Exercise data →

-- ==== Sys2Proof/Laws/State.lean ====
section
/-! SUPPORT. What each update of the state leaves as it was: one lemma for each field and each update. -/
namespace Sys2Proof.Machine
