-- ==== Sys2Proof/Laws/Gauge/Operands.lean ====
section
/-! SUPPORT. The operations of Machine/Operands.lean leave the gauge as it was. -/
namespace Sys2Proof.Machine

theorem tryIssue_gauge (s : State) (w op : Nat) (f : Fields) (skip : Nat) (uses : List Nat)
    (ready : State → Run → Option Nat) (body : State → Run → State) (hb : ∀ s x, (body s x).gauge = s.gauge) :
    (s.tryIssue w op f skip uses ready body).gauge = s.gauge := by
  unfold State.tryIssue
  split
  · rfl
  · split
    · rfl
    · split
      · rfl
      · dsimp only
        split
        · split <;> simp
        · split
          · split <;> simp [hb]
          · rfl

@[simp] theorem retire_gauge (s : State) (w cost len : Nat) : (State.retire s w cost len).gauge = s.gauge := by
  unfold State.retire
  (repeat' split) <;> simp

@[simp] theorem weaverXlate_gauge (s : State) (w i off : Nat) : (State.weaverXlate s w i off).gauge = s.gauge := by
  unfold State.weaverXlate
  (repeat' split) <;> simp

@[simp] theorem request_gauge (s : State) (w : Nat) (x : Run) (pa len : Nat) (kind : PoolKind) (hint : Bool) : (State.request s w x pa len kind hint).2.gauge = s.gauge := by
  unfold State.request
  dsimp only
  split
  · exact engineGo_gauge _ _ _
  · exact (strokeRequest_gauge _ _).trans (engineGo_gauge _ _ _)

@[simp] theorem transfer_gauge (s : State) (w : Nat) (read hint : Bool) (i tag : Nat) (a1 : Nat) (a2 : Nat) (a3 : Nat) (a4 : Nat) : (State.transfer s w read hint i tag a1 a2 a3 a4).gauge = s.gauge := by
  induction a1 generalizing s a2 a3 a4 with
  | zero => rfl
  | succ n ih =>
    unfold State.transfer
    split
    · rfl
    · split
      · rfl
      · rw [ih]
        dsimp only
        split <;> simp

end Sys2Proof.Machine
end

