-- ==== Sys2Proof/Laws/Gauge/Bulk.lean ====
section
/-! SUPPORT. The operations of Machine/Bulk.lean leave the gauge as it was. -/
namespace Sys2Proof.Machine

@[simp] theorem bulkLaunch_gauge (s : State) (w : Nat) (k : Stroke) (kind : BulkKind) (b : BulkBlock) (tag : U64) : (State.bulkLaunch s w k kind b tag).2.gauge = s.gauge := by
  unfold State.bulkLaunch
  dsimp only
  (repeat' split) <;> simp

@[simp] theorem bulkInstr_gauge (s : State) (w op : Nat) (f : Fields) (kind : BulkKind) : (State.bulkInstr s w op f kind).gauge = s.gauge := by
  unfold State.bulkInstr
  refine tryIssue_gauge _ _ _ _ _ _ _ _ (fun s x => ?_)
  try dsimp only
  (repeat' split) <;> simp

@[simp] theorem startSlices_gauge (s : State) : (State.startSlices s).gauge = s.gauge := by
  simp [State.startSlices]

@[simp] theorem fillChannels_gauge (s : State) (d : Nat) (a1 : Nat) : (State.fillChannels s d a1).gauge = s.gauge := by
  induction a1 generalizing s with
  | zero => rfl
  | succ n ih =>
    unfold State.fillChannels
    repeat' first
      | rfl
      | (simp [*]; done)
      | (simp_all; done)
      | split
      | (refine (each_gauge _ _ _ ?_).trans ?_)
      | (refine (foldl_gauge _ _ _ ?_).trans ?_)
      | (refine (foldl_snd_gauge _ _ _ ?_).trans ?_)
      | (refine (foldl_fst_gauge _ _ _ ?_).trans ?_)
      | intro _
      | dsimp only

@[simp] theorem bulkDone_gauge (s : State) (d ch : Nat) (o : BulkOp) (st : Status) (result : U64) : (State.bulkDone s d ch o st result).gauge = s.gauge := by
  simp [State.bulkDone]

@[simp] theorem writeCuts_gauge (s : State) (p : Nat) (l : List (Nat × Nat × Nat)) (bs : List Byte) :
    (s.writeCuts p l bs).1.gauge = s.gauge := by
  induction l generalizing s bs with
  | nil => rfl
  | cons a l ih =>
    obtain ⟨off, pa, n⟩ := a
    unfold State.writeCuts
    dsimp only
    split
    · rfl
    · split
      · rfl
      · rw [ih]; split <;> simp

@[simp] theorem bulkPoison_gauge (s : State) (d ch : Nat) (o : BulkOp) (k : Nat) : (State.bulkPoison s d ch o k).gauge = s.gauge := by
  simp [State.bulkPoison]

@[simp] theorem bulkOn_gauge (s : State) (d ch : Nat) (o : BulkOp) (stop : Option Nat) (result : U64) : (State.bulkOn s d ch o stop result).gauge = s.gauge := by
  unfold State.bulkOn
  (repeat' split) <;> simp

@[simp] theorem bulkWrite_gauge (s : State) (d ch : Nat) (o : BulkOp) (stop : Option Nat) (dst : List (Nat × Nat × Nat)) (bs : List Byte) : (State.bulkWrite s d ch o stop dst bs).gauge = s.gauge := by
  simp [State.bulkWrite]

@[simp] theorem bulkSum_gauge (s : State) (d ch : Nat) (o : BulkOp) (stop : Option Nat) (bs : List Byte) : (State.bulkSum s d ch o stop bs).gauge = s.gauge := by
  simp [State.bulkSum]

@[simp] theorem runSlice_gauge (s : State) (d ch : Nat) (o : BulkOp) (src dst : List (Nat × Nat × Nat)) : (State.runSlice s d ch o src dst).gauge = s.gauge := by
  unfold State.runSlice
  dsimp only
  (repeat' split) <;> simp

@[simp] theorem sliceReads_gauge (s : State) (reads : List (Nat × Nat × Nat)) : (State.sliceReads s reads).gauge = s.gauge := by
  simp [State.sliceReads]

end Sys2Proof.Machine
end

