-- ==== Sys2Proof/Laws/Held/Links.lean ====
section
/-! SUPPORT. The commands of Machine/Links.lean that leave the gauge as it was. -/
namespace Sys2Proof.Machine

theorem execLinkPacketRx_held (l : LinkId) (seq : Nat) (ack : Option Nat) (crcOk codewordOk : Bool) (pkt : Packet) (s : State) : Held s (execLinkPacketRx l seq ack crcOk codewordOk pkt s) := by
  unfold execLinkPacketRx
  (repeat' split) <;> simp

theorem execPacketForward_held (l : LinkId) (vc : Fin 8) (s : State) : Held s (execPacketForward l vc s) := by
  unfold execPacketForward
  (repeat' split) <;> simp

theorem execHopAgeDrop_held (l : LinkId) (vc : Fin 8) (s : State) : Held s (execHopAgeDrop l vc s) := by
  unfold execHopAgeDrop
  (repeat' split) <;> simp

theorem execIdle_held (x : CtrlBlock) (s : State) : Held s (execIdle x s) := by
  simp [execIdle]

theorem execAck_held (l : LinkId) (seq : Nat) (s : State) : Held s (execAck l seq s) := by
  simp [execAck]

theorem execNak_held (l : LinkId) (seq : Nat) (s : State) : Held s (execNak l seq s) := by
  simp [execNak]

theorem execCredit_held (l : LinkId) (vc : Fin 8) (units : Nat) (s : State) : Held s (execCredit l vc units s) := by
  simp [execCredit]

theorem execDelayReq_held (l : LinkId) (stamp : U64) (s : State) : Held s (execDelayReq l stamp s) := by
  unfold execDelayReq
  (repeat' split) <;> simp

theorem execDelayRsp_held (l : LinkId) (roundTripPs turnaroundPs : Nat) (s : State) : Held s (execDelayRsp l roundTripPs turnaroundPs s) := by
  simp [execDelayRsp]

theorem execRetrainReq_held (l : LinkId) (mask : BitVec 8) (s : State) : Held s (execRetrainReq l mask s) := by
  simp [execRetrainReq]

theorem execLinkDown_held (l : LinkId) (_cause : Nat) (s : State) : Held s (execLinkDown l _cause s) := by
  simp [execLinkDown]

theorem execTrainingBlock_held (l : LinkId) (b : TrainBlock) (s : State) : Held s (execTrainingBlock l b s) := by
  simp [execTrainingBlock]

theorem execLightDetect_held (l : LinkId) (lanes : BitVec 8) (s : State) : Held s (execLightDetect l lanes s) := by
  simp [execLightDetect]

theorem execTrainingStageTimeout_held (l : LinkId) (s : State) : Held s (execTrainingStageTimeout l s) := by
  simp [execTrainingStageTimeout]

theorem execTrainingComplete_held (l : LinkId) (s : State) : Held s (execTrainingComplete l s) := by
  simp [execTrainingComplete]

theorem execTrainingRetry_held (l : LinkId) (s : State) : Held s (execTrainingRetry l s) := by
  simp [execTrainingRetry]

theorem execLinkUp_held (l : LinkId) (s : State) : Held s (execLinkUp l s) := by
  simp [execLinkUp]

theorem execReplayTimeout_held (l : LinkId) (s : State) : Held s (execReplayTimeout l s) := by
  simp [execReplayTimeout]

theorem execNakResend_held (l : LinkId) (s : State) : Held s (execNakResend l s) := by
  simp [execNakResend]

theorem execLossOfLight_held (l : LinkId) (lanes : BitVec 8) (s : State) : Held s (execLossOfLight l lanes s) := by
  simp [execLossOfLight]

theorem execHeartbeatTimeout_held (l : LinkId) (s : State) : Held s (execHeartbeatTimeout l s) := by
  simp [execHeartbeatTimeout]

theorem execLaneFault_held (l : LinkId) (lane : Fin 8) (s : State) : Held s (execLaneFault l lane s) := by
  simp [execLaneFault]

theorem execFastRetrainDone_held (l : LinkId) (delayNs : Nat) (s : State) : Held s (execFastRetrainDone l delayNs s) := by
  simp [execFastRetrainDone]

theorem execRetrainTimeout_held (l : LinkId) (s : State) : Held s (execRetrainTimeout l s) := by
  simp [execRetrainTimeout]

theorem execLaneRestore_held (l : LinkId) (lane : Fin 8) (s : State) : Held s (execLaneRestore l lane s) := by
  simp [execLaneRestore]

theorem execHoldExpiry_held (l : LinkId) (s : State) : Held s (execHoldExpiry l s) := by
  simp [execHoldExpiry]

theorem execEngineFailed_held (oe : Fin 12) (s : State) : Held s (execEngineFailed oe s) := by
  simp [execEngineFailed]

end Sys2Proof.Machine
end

* * *

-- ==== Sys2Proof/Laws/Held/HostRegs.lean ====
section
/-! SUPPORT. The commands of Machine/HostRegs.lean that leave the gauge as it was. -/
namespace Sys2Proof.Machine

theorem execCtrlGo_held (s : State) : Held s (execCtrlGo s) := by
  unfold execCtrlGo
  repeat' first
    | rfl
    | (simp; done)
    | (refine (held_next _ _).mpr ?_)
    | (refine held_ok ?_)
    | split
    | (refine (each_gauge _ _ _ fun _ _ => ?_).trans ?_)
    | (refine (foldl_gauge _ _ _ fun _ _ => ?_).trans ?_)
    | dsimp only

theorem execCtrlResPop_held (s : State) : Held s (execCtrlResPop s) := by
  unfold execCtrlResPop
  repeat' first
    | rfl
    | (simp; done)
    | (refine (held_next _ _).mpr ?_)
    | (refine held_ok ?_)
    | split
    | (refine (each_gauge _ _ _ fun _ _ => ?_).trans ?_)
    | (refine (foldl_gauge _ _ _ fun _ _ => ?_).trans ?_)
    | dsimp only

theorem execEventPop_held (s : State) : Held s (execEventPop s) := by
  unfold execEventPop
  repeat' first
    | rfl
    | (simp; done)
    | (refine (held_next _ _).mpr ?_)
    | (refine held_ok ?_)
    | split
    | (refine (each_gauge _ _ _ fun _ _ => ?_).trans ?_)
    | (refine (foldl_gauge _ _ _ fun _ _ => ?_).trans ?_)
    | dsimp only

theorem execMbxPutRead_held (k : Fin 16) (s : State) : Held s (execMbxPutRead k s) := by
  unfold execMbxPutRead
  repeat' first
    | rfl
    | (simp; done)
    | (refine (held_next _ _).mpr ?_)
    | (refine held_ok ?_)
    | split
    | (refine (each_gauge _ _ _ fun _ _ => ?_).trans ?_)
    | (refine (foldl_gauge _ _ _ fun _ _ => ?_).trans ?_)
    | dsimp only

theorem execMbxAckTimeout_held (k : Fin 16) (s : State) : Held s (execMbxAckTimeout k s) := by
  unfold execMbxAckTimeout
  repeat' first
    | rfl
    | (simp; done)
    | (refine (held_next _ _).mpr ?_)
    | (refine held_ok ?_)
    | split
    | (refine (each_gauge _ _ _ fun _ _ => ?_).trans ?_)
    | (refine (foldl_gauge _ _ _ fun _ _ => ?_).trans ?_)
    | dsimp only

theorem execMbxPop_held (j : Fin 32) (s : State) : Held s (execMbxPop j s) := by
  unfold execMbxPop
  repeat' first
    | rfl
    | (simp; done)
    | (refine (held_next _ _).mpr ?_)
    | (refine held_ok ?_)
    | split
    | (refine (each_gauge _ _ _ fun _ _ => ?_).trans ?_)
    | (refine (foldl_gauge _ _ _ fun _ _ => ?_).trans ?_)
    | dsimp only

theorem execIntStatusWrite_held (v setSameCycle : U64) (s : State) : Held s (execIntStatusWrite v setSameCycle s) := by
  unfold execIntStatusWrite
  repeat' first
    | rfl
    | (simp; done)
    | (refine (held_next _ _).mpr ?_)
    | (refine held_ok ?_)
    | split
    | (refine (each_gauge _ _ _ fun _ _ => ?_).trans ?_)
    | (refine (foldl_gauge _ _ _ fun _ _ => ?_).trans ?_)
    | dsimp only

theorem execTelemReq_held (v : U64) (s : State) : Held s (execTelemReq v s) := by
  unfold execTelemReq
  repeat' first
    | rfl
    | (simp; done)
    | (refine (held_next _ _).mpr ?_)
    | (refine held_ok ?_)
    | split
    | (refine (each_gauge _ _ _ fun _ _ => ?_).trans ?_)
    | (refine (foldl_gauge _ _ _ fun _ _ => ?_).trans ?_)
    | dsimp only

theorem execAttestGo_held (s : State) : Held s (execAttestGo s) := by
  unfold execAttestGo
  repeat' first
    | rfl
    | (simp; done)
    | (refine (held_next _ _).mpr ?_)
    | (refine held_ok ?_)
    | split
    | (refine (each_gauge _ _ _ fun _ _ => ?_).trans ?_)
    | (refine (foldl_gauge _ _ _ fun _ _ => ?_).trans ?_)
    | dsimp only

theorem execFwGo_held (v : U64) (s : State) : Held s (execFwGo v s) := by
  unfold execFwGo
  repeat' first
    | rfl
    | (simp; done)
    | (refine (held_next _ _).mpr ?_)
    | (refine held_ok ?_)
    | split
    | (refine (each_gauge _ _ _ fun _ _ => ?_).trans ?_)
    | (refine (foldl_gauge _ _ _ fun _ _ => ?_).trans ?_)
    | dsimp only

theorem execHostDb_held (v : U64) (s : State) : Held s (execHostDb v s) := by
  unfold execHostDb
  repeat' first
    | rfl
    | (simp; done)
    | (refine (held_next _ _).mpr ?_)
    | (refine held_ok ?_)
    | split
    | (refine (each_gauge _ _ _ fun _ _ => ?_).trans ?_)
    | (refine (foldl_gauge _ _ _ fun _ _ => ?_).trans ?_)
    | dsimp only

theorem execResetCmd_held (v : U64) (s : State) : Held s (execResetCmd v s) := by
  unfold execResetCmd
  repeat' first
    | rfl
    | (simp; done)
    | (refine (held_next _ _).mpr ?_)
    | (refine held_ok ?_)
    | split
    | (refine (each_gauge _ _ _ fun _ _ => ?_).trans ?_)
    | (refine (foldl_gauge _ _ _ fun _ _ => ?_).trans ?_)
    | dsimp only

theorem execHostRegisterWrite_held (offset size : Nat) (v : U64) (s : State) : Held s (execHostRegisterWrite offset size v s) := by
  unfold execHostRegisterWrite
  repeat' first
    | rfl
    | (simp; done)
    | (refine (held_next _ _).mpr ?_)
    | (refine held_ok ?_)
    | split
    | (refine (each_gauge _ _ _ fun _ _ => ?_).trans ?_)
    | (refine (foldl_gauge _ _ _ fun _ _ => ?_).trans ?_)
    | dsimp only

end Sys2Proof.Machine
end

Try it → For each line in the entries that holds "bulkOn", return that line.

Solution for this problem →
@[simp] theorem bulkOn_gauge (s : State) (d ch : Nat) (o : BulkOp) (stop : Option Nat) (result : U64) : (State.bulkOn s d ch o stop result).gauge = s.gauge := by
  unfold State.bulkOn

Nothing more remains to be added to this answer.